DIRECTIONS:
Please say how many lines of the listing hold "BodyResult", with no other words in the answer.

MATERIAL PROVIDED START

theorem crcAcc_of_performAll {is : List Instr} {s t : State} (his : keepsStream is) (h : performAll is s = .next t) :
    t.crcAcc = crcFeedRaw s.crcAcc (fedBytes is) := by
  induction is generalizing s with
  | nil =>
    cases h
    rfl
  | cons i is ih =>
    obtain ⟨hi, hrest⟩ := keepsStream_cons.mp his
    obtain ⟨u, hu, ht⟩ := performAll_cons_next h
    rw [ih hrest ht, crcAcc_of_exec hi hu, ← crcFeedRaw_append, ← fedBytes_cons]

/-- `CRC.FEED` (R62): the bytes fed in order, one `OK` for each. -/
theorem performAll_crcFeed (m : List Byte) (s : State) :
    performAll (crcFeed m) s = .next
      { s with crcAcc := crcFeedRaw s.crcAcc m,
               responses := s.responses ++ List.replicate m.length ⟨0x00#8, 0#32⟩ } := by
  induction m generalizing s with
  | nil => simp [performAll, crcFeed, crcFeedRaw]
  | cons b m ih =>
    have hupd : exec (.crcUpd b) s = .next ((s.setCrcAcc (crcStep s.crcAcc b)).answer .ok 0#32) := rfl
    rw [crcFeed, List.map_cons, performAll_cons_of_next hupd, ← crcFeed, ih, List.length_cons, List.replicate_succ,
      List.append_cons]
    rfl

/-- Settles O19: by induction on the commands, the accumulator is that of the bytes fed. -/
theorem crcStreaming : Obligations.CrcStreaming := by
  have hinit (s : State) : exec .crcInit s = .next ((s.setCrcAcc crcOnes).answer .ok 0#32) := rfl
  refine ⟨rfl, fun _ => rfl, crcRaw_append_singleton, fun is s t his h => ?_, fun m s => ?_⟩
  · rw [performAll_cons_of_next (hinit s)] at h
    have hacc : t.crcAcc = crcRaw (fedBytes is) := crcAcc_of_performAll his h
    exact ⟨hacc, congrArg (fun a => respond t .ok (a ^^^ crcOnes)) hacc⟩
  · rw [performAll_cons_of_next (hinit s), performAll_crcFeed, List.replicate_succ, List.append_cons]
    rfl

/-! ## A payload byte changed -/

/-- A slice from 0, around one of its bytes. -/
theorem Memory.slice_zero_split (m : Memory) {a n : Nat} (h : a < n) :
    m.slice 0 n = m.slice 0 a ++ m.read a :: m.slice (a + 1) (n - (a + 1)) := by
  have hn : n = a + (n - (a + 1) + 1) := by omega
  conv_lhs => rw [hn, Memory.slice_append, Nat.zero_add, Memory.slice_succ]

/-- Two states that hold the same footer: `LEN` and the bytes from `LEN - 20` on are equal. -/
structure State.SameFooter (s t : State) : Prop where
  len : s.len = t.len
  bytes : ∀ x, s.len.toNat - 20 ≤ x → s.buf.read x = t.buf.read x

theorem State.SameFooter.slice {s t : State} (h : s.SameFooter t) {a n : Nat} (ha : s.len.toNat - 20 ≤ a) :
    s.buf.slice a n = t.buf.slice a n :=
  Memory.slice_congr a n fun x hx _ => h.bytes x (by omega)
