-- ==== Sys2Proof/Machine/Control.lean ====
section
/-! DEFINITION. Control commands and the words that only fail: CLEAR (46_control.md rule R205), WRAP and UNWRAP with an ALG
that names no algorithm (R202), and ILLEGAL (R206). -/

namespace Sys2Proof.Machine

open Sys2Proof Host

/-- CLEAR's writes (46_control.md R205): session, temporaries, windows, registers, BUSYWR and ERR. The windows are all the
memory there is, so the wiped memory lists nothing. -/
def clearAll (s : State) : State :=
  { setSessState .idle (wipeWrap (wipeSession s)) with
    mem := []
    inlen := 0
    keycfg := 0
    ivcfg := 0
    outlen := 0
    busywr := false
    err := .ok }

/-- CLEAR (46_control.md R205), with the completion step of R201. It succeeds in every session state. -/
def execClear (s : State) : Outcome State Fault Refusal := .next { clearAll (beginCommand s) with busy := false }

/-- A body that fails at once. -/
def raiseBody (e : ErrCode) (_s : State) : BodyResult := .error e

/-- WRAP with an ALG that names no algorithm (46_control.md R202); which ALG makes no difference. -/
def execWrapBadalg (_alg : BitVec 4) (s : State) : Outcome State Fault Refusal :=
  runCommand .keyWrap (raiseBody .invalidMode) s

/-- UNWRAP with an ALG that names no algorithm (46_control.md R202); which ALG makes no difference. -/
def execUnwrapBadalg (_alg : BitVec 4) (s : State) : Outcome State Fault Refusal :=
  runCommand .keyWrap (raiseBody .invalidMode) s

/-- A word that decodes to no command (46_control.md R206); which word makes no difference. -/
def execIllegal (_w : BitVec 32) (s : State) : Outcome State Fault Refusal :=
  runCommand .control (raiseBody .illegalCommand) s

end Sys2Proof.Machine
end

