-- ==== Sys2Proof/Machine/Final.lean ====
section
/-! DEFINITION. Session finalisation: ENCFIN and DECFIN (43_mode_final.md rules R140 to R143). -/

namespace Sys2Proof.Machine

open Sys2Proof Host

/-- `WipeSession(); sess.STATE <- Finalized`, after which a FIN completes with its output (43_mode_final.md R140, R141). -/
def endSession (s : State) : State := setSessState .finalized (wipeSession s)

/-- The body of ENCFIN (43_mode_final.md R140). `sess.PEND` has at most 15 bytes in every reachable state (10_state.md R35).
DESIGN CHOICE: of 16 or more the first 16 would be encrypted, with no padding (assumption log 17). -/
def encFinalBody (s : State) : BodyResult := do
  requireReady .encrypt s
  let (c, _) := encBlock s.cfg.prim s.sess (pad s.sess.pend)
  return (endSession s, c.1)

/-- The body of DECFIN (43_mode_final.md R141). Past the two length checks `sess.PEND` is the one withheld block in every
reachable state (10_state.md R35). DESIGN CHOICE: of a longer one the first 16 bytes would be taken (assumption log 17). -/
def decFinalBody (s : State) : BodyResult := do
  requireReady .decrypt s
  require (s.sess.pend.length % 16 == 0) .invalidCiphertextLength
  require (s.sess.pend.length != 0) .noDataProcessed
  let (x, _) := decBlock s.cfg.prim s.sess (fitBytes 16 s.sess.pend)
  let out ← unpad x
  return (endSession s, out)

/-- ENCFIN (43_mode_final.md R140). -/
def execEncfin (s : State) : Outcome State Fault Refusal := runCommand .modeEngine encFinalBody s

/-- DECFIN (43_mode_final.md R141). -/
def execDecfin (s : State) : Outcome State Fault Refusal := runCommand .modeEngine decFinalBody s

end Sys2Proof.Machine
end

MATERIAL PROVIDED END

SOLUTION:
3